WJ Editorial

Another Threat Of Longshore Strike

The threat of widespread strikes by longshore workers is rising again, and this time it’s on the East and Gulf coasts rather than the West Coast.

Contracts for the members of the International Longshoremen’s Association (ILA) are due to expire on September 30. However, the deadline for local contracts to be finalized so an overall master contract covering six years can be negotiated was May 17. The ILA represents about 45,000 dockworkers along the East and Gulf coasts at ports stretching from Maine to Texas.

For months, union members have been signaling their unhappiness about increased dock automation. Earlier this month, the ILA halted talks with the United States Maritime Alliance (USMX), a coalition of longshore industry employers. The union claims Maersk is using automated gate technology that doesn’t require dock labor at the Port of Mobile, Ala., in violation of an existing master contract. The union says it won’t resume talks until that issue is resolved.
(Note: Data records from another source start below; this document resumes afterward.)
-- ==== Sys2Proof/Machine/Twins.lean ====
section
/-! DEFINITION. Pairing, the twin link, checkpoints received, fail-over and return (R45, R370 to R395, R497 to R500). -/

namespace Sys2Proof.Config

/-- The payload bytes of a part of a checkpoint body (Table 10-3; log 9). -/
opaque linkBody (p : BodyPart) : Bytes

/-- The payload bytes of a part of an instance's copy (R371; log 9). -/
opaque linkBulk (inst : Nat) (data : Bytes) (done : Nat) : Bytes

/-- The payload bytes of replication entries (R374, Table 07-13; log 9). -/
opaque linkEntries (es : List JEntry) : Bytes

end Sys2Proof.Config

namespace Sys2Proof.Machine

/-! ## Link frames (R498 to R500) -/

/-- The link goes down: keys, buffers and partial bodies go with it (R497, R500). -/
def State.dropLink (s : State) : State :=
  { s with twin := { s.twin with up := false, keyed := false, refusals := 0, kept := [], parts := [], nonces := (none, none) } }

/-- A frame is refused: a retry request names the first SEQ missing; the third refusal of one SEQ brings the link down (R500). -/
def State.refuseFrame (s : State) (channel : Nat) : State :=
  let n := s.twin.refusals + 1
  let s1 := { s with twin := { s.twin with refusals := n } }
  if 3 ≤ n then s1.dropLink else s1.sendTwin 7 (.retry channel s.twin.rxSeq)

/-- The unit receives on its twin link. -/
def State.hearsTwin (s : State) : Bool := s.twin.up && !s.twin.silent && s.frame.ticking

/-- The TAG of a frame is that of the payload it opens to, under the partner's IV (R499). -/
def State.linkTagOk (s : State) (channel : Nat) (l : LinkFrame) (payload : Bytes) : Bool :=
  l.tag == (s.linkSeal (!s.twin.offered) channel l payload).2

/-- Take a link frame: in sequence, its tag good; before keying only channel 6 is accepted (R499, R500). -/
def State.linkFrame (s : State) (channel : Nat) (l : LinkFrame) (payload : Bytes) (f : State → State) : State :=
  if !s.hearsTwin then s
  else if l.seq ≠ s.twin.rxSeq ∨ !s.linkTagOk channel l payload ∨ (channel ≠ 6 ∧ !s.twin.keyed) then s.refuseFrame channel
  else f { s with twin := { s.twin with rxSeq := l.seq + 1, refusals := 0 } }

/-- TWIN_FRAME_MARKER (R45). -/
def execTwinFrameMarker (l : LinkFrame) (offset : Int) (s : State) : Host.Outcome State Fault Refusal :=
  ok (s.linkFrame 1 l (TwinMsg.marker l.frame).payload (fun t =>
    if !t.inPair || t.frame.leader || t.twin.partnerSync || t.frame.syncSeen then t else t.measureOffset offset true))

/-- The last part of a body has come: a whole, valid body is taken into the replica, a repeated one in place of its refused copy (R380, R383, R384). -/
def State.endBody (s : State) (p : BodyPart) (all : List BodyPart) : State :=
  let t := { s.twin with parts := [], got := s.twin.got.filter (fun b => decide (b.frame < p.frame)) }
  let s1 := { s with twin := t }
  if !t.valid p.frame p.digest p.prevDigest then
    { s1 with twin := { t with badBody := some (p.frame, if t.digestOf p.frame == some p.digest then 3 else 2) } }
  else s1.takeBody
    { frame := p.frame, digest := p.digest, jobs := all.flatMap (·.jobs), calls := all.flatMap (·.calls), commits := all.flatMap (·.commits),
      replies := all.flatMap (·.replies), sessions := all.flatMap (·.sessions), entries := (all.map (·.entries)).sum }
    (all.flatMap (·.seeds)) (all.findSome? (·.progress)) (all.flatMap (·.held))

/-- TWIN_FRAME_BODY (R380). -/
def execTwinFrameBody (l : LinkFrame) (part : BodyPart) (s : State) : Host.Outcome State Fault Refusal :=
  ok (s.linkFrame 2 l (Config.linkBody part) (fun t =>
    let before := t.twin.parts.filter (fun q => q.frame == part.frame)
    if l.last then t.endBody part (before ++ [part])
    else { t with twin := { t.twin with parts := before ++ [part] } }))

/-! ## The exchange (R374, R379, R383, R384, R388, R396) -/

/-- The ring heads a confirmed checkpoint moves: one past the last descriptor whose admission record it holds (R379). -/
def State.moveHeads (s : State) (c : Checkpoint) : State :=
  c.admitted.foldl (fun (t : State) slot =>
    match t.job slot with
    | some j => (match j.q with | some q => t.modQ j.inst q (fun x => { x with sqHead := j.ring + 1 }) | none => t)
    | none => t) s

/-- The partner confirmed a checkpoint of this unit (R379, R383). -/
def State.confirmed (s : State) (f : Nat) : State :=
  let now := s.twin.sent.filter (fun c => decide (c.frame ≤ f))
  let t := { s.twin with
    conf := if now = [] then s.twin.conf else max s.twin.conf f
    sent := s.twin.sent.filter (fun c => decide (f < c.frame))
    kept := s.twin.kept.filter (fun k => decide (f < k.1.frame)) }
  now.foldl State.moveHeads { s with twin := t }

/-- The partner refused one: the first time its body is sent again, the second time its finished jobs are squashed with TWIN_MISMATCH and the path is tested (R384). -/
def State.refusedBy (s : State) (f : Nat) : State :=
  match s.twin.sent.find? (fun c => c.frame == f) with
  | none => s
  | some c =>
    let t := { s.twin with
      refused := min (s.twin.refused + 1) (2 ^ 32 - 1)
      sent := s.twin.sent.map (fun (x : Checkpoint) => if x.frame = f then { x with refusals := x.refusals + 1 } else x) }
    if c.refusals = 0 then { s with twin := t } else { s with twin := { t with pathTest := true } }

/-- A digest of the partner's repeat arrives: on a match the outputs are due in the next frame, on a mismatch the check has failed (R239). -/
def State.meetDigest (s : State) (x : Nat × Dig) : State :=
  match s.job x.1 with
  | none => s
  | some j =>
    match j.pke with
    | none => s
    | some q =>
      if q.phase ≠ .computed ∨ q.localRepeat ∨ !repeats q.op then s
      else if callDigest q = x.2 then s.setCall j.slot (some { q with twinDigest := some x.2, matched := some s.frame.num })
      else (State.checkFailed { s with twin := { s.twin with mismatches := s.twin.mismatches ++ [x.1] } } j q (q.engine.toList) 3 false).startCalls

/-- The partner's digest did not match: the engine of this unit that ran the repeat is fenced and tested (R239). -/
def State.fenceRepeat (s : State) (slot : Nat) : State :=
  match s.pke.repeated.find? (fun r => r.1 == slot) with
  | none => s
  | some (_, _, e) =>
    let s1 := { s with pke := { s.pke with repeated := s.pke.repeated.filter (fun r => r.1 != slot) } }
    if s.fenced (elemOf .pke e.val) then s1 else (s1.fencePke e 3 5 (s.opOn e)).restartCall e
ILA President Harold Daggett has said members would strike if a deal is not reached before the current contract expires. He has told locals at New York/New Jersey and Houston to be ready to strike on October 1, the union said. ILA members have not gone on strike since 1977, when a work stoppage lasted 44 days.

A different union, the International Longshore and Warehouse Union (ILWU), represents West Coast longshore workers. It was the ILWU whose strikes and no-shows shut down West Coast ports in 2023. Unlike the ILWU, ILA members make bonuses based on the amount of cargo their ports move, a feature that incentivizes them not to strike. The ILWU has pledged solidarity with the ILA, but it’s unknown if that would extend to a joint strike.

Longshore strikes are always expensive. They have the potential to disrupt supply chains, reshuffle cargo movements all over the country—including the inland waterways—and increase costs to shippers and consumers. When the ILWU struck at its Canadian West Coast Ports for 13 days, the work stoppage resulted in more than $12 billion in cargo stranded at sea. It took months for the backlog of containers to be cleared out. An ILA strike—if one happens—would hit directly in the middle of the harvest season, the peak time for barged grain moving to the Gulf.

There are months to go yet, and it’s not unusual for there to be what one logistics publication called “saber-rattling” during tense contract negotiations. However, another potential threat to cargo movements from California is still unresolved: its draconian harbor craft rule that threatens to remove commercial craft, including tugboats, from California waters if they do not install diesel particulate filters on marine engines. That technology is commercially unavailable, untested and a safety risk, and the Coast Guard has refused to examine or certify DPFs.

If worse comes to the worst and an ILA strike converges with California refusing to mitigate its damaging DPF rule, we could be looking at a nightmare scenario for cargo movements and logistics throughout the Marine Transportation System this fall and winter.